§ **What you have to do**
Which of the lines below hold "Machine"? Please return each one.

§ **Data under study**
/-- VALIDATE of a flipped packet that PARSE took raises CHECKSUM_ERROR: the packet folds to the flipped bit, not to 0. -/
theorem exec_validate_flipped {k : Fin 16} (hk : k.val < s.slots.length) (hx : x < 16 + srcLen s) (hb : b < 8)
    (hsync : (parsedHeader (flippedState s x b)).sync = syncTriplet)
    (hdst : dstAddr s + (16 + srcLen s) ≤ s.cfg.memSize) (hsize : s.cfg.memSize ≤ 2 ^ 32) :
    ∃ z, exec (.validate k) (flippedParsedState k s x b) = .next z ∧ codeField z.status = 3 ∧
      (z.slot k).state = .failed := by
  obtain ⟨hin, hread⟩ := payload_at hdst hsize
  have hslot : (flippedParsedState k s x b).slot k = parsedSlot (parsedHeader (flippedState s x b)) :=
    slot_setSlot_setOutcome (flippedState s x b) _ 0x06 .ok 0 hk
  have hstate : ((flippedParsedState k s x b).slot k).state = .headerParsed := by rw [hslot]; rfl
  have hlen : (flippedParsedState k s x b).args.len = s.args.len := rfl
  have hbounds : srcAddr (flippedParsedState k s x b) + srcLen (flippedParsedState k s x b) ≤
      (flippedParsedState k s x b).cfg.memSize := by
    rw [srcLen, hlen]
    exact hin
  have hdata : srcBytes (flippedParsedState k s x b) =
      Memory.readBytes (flippedState s x b).mem (dstAddr s + 16) (srcLen s) := by
    rw [srcBytes, srcLen, hlen]
    exact hread _
  have hck : recomputed k (flippedParsedState k s x b) ≠ ((flippedParsedState k s x b).slot k).checksum := by
    intro hck
    apply fold_flipped_ne_zero hx hb
    rw [Memory.readBytes_append, ← hdata, ← Memory.readHeader_toList]
    exact fold_received_eq_zero hsync hslot hck
  refine ⟨_, exec_validate_checksum hstate hbounds hck, codeField_statusWord .., ?_⟩
  rw [slot_setSlot_setOutcome ((flippedParsedState k s x b).setAcc _) _ _ _ _
    (hk.trans_eq (List.length_set ..).symm)]
  rfl

end

/-- Settles O36: PARSE sees a flip in the sync triplet or one that makes pktsize too small; every other flip it takes, and
VALIDATE then finds it. -/
theorem singleBitCorruptionNeverValidates : Obligations.SingleBitCorruptionNeverValidates := by
  intro s k x b hwf hk hlen hsrc hdst hx hb
  obtain ⟨_, _, _, hsize⟩ := hwf
  have hin : srcAddr (flippedState s x b) + 16 ≤ (flippedState s x b).cfg.memSize := by
    change dstAddr s + 16 ≤ s.cfg.memSize
    omega
  have hbuild := exec_build_inBounds hlen hsrc hdst
  by_cases hx2 : 2 < x
  case neg =>
    have hparse := exec_parse_sync (k := k) rfl hin (mt (sync_flippedState_iff hb).mp hx2)
    exact ⟨_, _, hbuild, hparse, fun _ => codeField_statusWord .., by omega, fun h => absurd h hx2⟩
  have hsync : (parsedHeader (flippedState s x b)).sync = syncTriplet := (sync_flippedState_iff hb).mpr hx2
  by_cases hps : (parsedHeader (flippedState s x b)).pktsize < 16
  case pos =>
    have hx45 : x = 4 ∨ x = 5 := by
      by_contra hne
      rw [not_or] at hne
      exact builtSize_not_lt hlen (pktsize_flippedState hne.1 hne.2 ▸ hps)
    have hparse := exec_parse_pktsize (k := k) rfl hin hsync hps
    exact ⟨_, _, hbuild, hparse, by omega, fun _ _ => codeField_statusWord .., fun _ h => absurd ⟨hx45, hps⟩ h⟩
  case neg =>
    have hparse := exec_parse_ok (k := k) rfl hin hsync hps
    exact ⟨_, _, hbuild, hparse, by omega, fun _ h => absurd h hps,
      fun _ _ => ⟨codeField_statusWord .., exec_validate_flipped hk hx hb hsync hdst hsize⟩⟩

end Sys2Proof.Machine
end

section
/-! The state right after reset, as the registers show it (spec 70_reset_and_hazards.md R230). -/

namespace Sys2Proof.Machine

variable {cfg : Config} {m : Memory}

@[simp] theorem slot_resetWith (k : Nat) : (State.resetWith cfg m).slot k = Slot.empty :=
  List.getElem?_getD_replicate_default_eq ..

theorem readSlotReg_empty (q : SlotReg) : readSlotReg Slot.empty q = 0 := by
  cases q <;> rfl

/-- Every register but the three configuration registers holds 0 right after reset. -/
theorem readReg_resetWith {r : Reg} (hid : r ≠ .cfgId) (hnum : r ≠ .cfgNumSlots) (hmem : r ≠ .cfgMemLast) :
    readReg (State.resetWith cfg m) r = 0 := by
  cases r with
  | cfgId | cfgNumSlots | cfgMemLast => contradiction
  | slot k q => rw [readReg, slot_resetWith, readSlotReg_empty]
  | _ => rfl

/-- The five bits of CFG_NUM_SLOTS hold every legal NUM_SLOTS (R7). -/
theorem readOffset_cfgNumSlots_of_wf {s : State} (hwf : s.cfg.wf) :
    readOffset s 0x084 = BitVec.ofNat 32 s.cfg.numSlots := by
  obtain ⟨_, hslots, _, _⟩ := hwf
  rw [readOffset_cfgNumSlots]
  apply BitVec.eq_of_toNat_eq
  rw [BitVec.toNat_setWidth, BitVec.toNat_ofNat, BitVec.toNat_ofNat]
  omega

/-- Each configuration register has one offset, so any other offset holds a register that reset clears, or none. -/
theorem readOffset_resetWith_of_ne {off : BitVec 12} (hid : off ≠ 0x080) (hnum : off ≠ 0x084) (hmem : off ≠ 0x088) :
    readOffset (State.resetWith cfg m) off = 0 := by
  cases hreg : regAt cfg.numSlots off with
  | none => exact readOffset_unmapped hreg
  | some r =>
    have hoff : off = BitVec.ofNat 12 (regOffset r) := by simp [(regOffset_of_regAt hreg).1]
    have hread : readOffset (State.resetWith cfg m) off = readReg (State.resetWith cfg m) r := by
      simp only [readOffset, State.resetWith, hreg]
    rw [hread]
    apply readReg_resetWith <;> rintro rfl <;> contradiction

/-- Settles O1: only the configuration registers read other than 0, and the slots are copies of the empty one. -/
theorem resetReadsTheResetColumn : Obligations.ResetReadsTheResetColumn := by
  intro cfg m hwf
  refine ⟨fun off => ?_, List.length_replicate, fun p hp => ?_⟩
  · split_ifs with hid hnum hmem
    · exact hid ▸ readOffset_cfgId _
    · exact hnum ▸ readOffset_cfgNumSlots_of_wf hwf
    · exact hmem ▸ readOffset_cfgMemLast _
    · exact readOffset_resetWith_of_ne hid hnum hmem
  · cases List.eq_of_mem_replicate hp
    exact ⟨rfl, rfl, rfl, rfl, rfl, rfl, rfl, rfl, rfl⟩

§ **Expected answer**
end Sys2Proof.Machine
namespace Sys2Proof.Machine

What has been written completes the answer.